Redefining Financial Planning Through Data Science

Our research-driven approach to annual budgeting combines behavioral economics with predictive analytics to create more accurate financial forecasts

The halyraquonex Methodology

We've spent six years developing what we call "Contextual Budget Modeling" – a system that factors in psychological spending patterns alongside traditional financial metrics. This isn't your typical budgeting software.

  • Behavioral Pattern Recognition

    Our algorithms analyze spending habits during different life phases, seasonal changes, and economic conditions. We've found that most budgeting failures happen because people don't account for their actual behavior patterns.

  • Scenario-Based Forecasting

    Instead of creating one annual budget, we generate multiple scenarios based on different life events. Job changes, family additions, or economic shifts all trigger automatic budget recalibrations.

  • Adaptive Learning System

    The platform learns from your actual spending versus planned budgets, continuously improving its predictions. After three months, our accuracy rates typically exceed 87% for major expense categories.

Cordelia Thorne, Chief Innovation Officer

Cordelia Thorne

Chief Innovation Officer

"Traditional budgeting assumes people are rational actors. Our research proves they're not – and that's exactly what makes our approach work."

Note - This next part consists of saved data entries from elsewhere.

-- ==== Sys2Proof/Machine/Parts.lean ====
section
/-! DEFINITION. The parts of State: plain data for each unit of the device, each with the contents it has after a cold reset. -/
namespace Sys2Proof.Machine
open Sys2Proof

/-! ### Remote memory operations -/

/-- The operation descriptor of Table 12.3 (R341). -/
structure OpDesc where
  op : Nat := 0
  rel : Bool := false
  unord : Bool := false
  tagged : Bool := false
  priv : Bool := false
  ccb : Nat := 0
  aop : Nat := 0
  frac : Nat := 0
  sigWait : Bool := false
  heddle : Nat := 0
  destDev : Nat := 0
  destAddr : Nat := 0
  length : Nat := 0
  localAddr : Nat := 0
  op0 : Nat := 0
  op1 : Nat := 0
  tagPick : Nat := 0
  tagCore : Nat := 0
  tagArray : Nat := 0
  tagTile : Nat := 0
  rackStep : Nat := 0
deriving DecidableEq, Repr, Inhabited

/-- The unit that issued a remote memory operation and takes its acknowledgement (R346). -/
inductive Issuer where
  | strand (core strand : Nat)
  | epilogue (core strand arr pass tile row : Nat)
  | runAhead (core slot : Nat)
  | solver (e : Nat)
  | update (slice : Nat)
  | group (slice : Nat) (block group : Nat)
  | repair (slice : Nat)
  | coll (slice : Nat) (chunk transfer : Nat)
  | tile (slice : Nat) (chunk : Nat)
  | audit
deriving DecidableEq, Repr, Inhabited

/-- The answer a destination gives: status of Table 12.5, returned data, poison. -/
structure OpAnswer where
  status : Nat := 0
  data : List Byte := []
  poison : List Nat := []         -- poisoned 64-byte blocks of the data, counted from its start
  addr : Nat := 0                 -- the lowest failing address (R29)
deriving DecidableEq, Repr, Inhabited

/-- What an operation of a repair context carries (Table 11.9, R331): a repair request, a part of a replica's state from an offset, a refusal. -/
inductive RepairOp where
  | request (block target : Nat)
  | state (block off : Nat)
  | refusal (block : Nat)
deriving DecidableEq, Repr, Inhabited

/-- An operation that has been issued and is not yet acknowledged (R346, R350). -/
structure IssuedOp where
  issuer : Issuer
  desc : OpDesc
  dest : Nat                      -- the destination device number
  seq : Nat := 0                  -- the heddle's send number, for an operation on a heddle
  sent : Bool := true             -- false while it waits for a credit or for the window of R349
  part : Option Nat := none       -- the issuer's partition; none for a unit that no partition bounds
  pickTag : Nat := 0
  data : List Byte := []
  poison : List Nat := []         -- the poisoned 64-byte blocks of the data, counted from its start
  repair : Option RepairOp := none -- on a repair context (R331)
  answer : Option OpAnswer := none -- what a destination on this device answered
deriving DecidableEq, Repr, Inhabited

/-! ### What leaves the device -/

/-- Why a THREAD is refused (R353). -/
inductive ThreadRefusal where
  | undeclared | quota | pool | id
deriving DecidableEq, Repr, Inhabited

/-- Threading messages (R353); a THREAD names the partition, and whether it is for a repair (R331). -/
inductive ThreadMsg where
  | thread (part : Nat) (repair : Bool)
  | accept
  | refuse (why : ThreadRefusal)
  | release | releaseAck
deriving DecidableEq, Repr, Inhabited

/-- What the device sends to the outside: the host, peers, clients, the board. -/
inductive Msg where
  | msix (vec : Nat)
  | mgmtIrq (ty inst bit : Nat)
  | op (id dest hid seq src : Nat) (part tag : Option Nat) (desc : OpDesc) (data : List Byte) (poison : List Nat) (rep : Option RepairOp)
  | ack (dev hid seq status : Nat) (tag : Option Nat) (data : List Byte) (poison : List Nat)
  | flit (link : Nat) (f : Flit)
  | retry (link lseq : Nat)
  | credit (hid n : Nat)
  | thread (m : ThreadMsg) (dev hid : Nat)
  | align (link pick tx : Nat) (edge : Bool) (vote confirm : Option Bool) (dissent : Bool) (echo gen fprint : Nat)
  | neg (link dev role gen fprint verLo verHi : Nat)
  | pickOut (high : Bool)
  | hostData (addr : Nat) (bogus : Bool) (data : List Byte)
  | snoopAnswer (addr : Nat) (code : Nat) (data : List Byte)
  | dirtyEvict (addr : Nat)
  | bisnp (addr : Nat) (inv : Bool)
  | cxlData (addr : Nat) (data : List Byte)
  | tlpData (fn : Nat) (data : List Byte) (poison : Bool)
  | unsupported (fn : Nat)
  | frame (port : Nat) (kind : Nat) (data : List Byte)
  | reply (session sub seq status : Nat) (runPick : Nat) (body : List Byte)
  | control (session kind : Nat)   -- a KEEPALIVE (3) or CLOSE (4) message
  | handshake (kind : Nat) (session : Nat) (data : List Byte)
  | spdm (code : Nat) (data : List Byte)
  | spi (status : Nat) (data : Nat)
  | mctp (cmd : Nat) (status : Nat) (data : List Byte)
  | jtag (data : List Bool)
deriving DecidableEq, Repr, Inhabited

/-! ### The pick sequencer -/

/-- A task record (Table 3.4). -/
structure TaskRec where
  unitType : Nat := 0
  unitInst : Nat := 0
  tflags : Nat := 0
  start : Nat := 0
  budget : Nat := 0
  entry : Nat := 0
  arg : Nat := 0
deriving DecidableEq, Repr, Inhabited

/-- Where a task of the current pick stands (R85, R93). -/
inductive TaskSt where
  | waiting | running | finished
deriving DecidableEq, Repr, Inhabited

/-- A task of the current pick. -/
structure Task where
  desc : TaskRec
  st : TaskSt := .waiting
  startNs : Nat := 0
  overrun : Bool := false
deriving DecidableEq, Repr, Inhabited

/-- A record of a heddle set (R354). -/
structure HedRec where
  peer : Nat := 0
  part : Nat := 0
  hid : Nat := 0
deriving DecidableEq, Repr, Inhabited

/-- A schedule entry as the sequencer holds it (Tables 3.3, 3.4, R354). -/
structure Entry where
  idx : Nat := 0
  next : Nat := 0
  flags : Nat := 0
  tasks : List TaskRec := []
  heds : List HedRec := []
deriving DecidableEq, Repr, Inhabited

/-- The instants of a pick that have passed (R92). -/
inductive Stage where
  | open | beatUp | voted | confirmed | decided
  | stopped                        -- every clock of the picks has stopped: a shutdown (R486)
deriving DecidableEq, Repr, Inhabited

Why We Built Something Different

Back in 2019, Cordelia was working as a behavioral economist when she noticed something peculiar. People could create beautiful budgets but consistently failed to stick to them. The problem wasn't willpower – it was that most budgeting tools treated humans like spreadsheets.

So we started from scratch. Instead of asking "How much should you spend?", we asked "How do you actually spend?" We analyzed spending patterns across different demographics, life stages, and economic conditions. The results were fascinating.

Our Key Discovery

People's spending follows predictable patterns that correlate more strongly with psychological factors than income levels. A £50,000 earner might have more consistent savings habits than someone earning £80,000, depending on their relationship with money formed in childhood.

This insight led to our core innovation: budgets that adapt to human psychology rather than fighting against it. We're not trying to change how people think about money – we're working with their existing mental models to create more realistic financial plans.

Our research continues today. We're currently studying how remote work has shifted household budgeting patterns and developing new models for the gig economy. The financial landscape keeps evolving, and our methodology evolves with it.